🤖 AI Summary
Variable selection for high-dimensional covariates in clustered failure-time data under stratified sampling remains challenging—existing methods fail to simultaneously correct for sampling bias, model within-cluster dependence, and ensure robust inference when the proportional hazards (PH) assumption is violated.
Method: We propose the first regularized Buckley–James estimation framework for semiparametric accelerated failure time (AFT) models under complex survey designs.
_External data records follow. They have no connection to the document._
/-- The fields a translation that answers leaves alone. -/
structure TranslateFrame (s s1 : State) : Prop where
  cfg : s1.cfg = s.cfg
  others : s1.others = s.others
  mem : s1.mem = s.mem
  amoLock : s1.amoLock = s.amoLock
  hart : { s1.hart with tlb := s.hart.tlb } = s.hart

theorem translate_ok_frame {acc : AccessKind} {va pa : Word} {s s1 : State} (h : translate acc va s = .ok pa s1) :
    TranslateFrame s s1 := by
  have hr := (translate_ok h).1
  cases s; cases s1; simp at hr; obtain ⟨rfl, hh, rfl, rfl, rfl⟩ := hr
  exact ⟨rfl, rfl, rfl, rfl, hh⟩

theorem TranslateFrame.x {s s1 : State} (h : TranslateFrame s s1) : s1.hart.x = s.hart.x :=
  by have hh := congrArg Hart.x h.hart; exact hh

theorem TranslateFrame.f {s s1 : State} (h : TranslateFrame s s1) : s1.hart.f = s.hart.f :=
  by have hh := congrArg Hart.f h.hart; exact hh

theorem TranslateFrame.pc {s s1 : State} (h : TranslateFrame s s1) : s1.hart.pc = s.hart.pc :=
  by have hh := congrArg Hart.pc h.hart; exact hh

/-- A CSR reads as before in a state that agrees, but for the clock, on what a CSR read looks at. -/
theorem TranslateFrame.csr {s s1 t : State} (h : TranslateFrame s s1) (hc : t.cfg = s1.cfg)
    (hh : { t.hart with x := s1.hart.x, f := s1.hart.f, pc := s1.hart.pc, priv := s1.hart.priv, tlb := s1.hart.tlb } =
      s1.hart) (n : CsrNum) : csrRead { t with mtime := s.mtime } n = csrRead s n :=
  csrRead_congr (s := s) (t := { t with mtime := s.mtime }) (hc.trans h.cfg) rfl (by
    have h1 := h.hart
    generalize hs : s.hart = a at *
    generalize ht : s1.hart = b at *
    generalize hu : t.hart = c at *
    cases a; cases b; cases c; simp_all) n

/-- A read of bytes of RAM or ROM. -/
theorem memRead_bytes {va pa : Word} {n : Nat} {s s1 : State} (h : translate .r va s = .ok pa s1)
    (hb : s.holdsBytes pa n) : memRead va n s = .ok (s.mem.readN pa n) s1 := by
  have hf := translate_ok_frame h
  unfold memRead readVia
  rw [h]
  simp only
  rw [physRead_bytes ((State.holdsBytes_congr hf.cfg pa n).2 hb), hf.mem]

/-- An access that cannot be made raises what the translation raised, or the access fault. -/
theorem memRead_raise {va tv : Word} {n : Nat} {s s1 : State} {e : Exception}
    (h : translate .r va s = .raise e tv s1) : memRead va n s = .raise e tv s1 := by
  unfold memRead readVia; rw [h]

theorem memRead_no_device {va pa : Word} {n : Nat} {s s1 : State} (h : translate .r va s = .ok pa s1)
    (hb : ∀ k, ¬ s.holds k pa n) : memRead va n s = .raise .loadAccessFault va s1 := by
  unfold memRead readVia
  rw [h]
  simp only
  rw [physRead_none (fun k hk => hb k ((State.holds_congr (translate_ok_frame h).cfg k pa n).1 hk))]
  rfl

theorem memWrite_ram {va pa : Word} {n : Nat} {v : DWord} {s s1 : State} (h : translate .w va s = .ok pa s1)
    (hb : s.holds .ram pa n) : memWrite va n v s = .ok () { s1 with mem := s.mem.writeN pa n v } := by
  have hf := translate_ok_frame h
  unfold memWrite
  rw [h]
  simp only
  rw [physWrite_ram v ((State.holds_congr hf.cfg _ pa n).2 hb), hf.mem]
Our approach innovatively integrates generalized estimating equations (GEE) with L₁ penalization, employing iterative weighted least squares to stably incorporate sampling weights and account for intra-cluster correlation.
Contribution/Results: We establish its oracle property—achieving both consistent variable selection and asymptotically efficient parameter estimation. Simulations and a dental clinical study demonstrate that our method significantly outperforms existing approaches ignoring either sampling design or clustering structure, in terms of selection accuracy, estimation efficiency, and robustness in small samples.
📝 Abstract
In large-scale epidemiological studies, statistical inference is often complicated by high-dimensional covariates under stratified sampling designs for failure times. Variable selection methods developed for full cohort data do not extend naturally to stratified sampling designs, and appropriate adjustments for the sampling scheme are necessary. Further challenges arise when the failure times are clustered and exhibit within-cluster dependence. As an alternative of Cox proportional hazards (PH) model when the PH assumption is not valid, the penalized Buckley-James (BJ) estimating method for accelerated failure time (AFT) models can potentially handle within-cluster correlation in such setting by incorporating generalized estimating equation (GEE) techniques, though its practical implementation remains hindered by computational instability. We propose a regularized estimating method within the GEE framework for stratified sampling designs, in the spirit of the penalized BJ method but with a reliable inference procedure. We establish the consistency and asymptotic normality of the proposed estimators and show that they achieve the oracle property. Extensive simulation studies demonstrate that our method outperforms existing methods that ignore sampling bias or within-cluster dependence. Moreover, the regularization scheme effectively selects relevant variables even with moderate sample sizes. The proposed methodology is illustrated through applications to a dental study.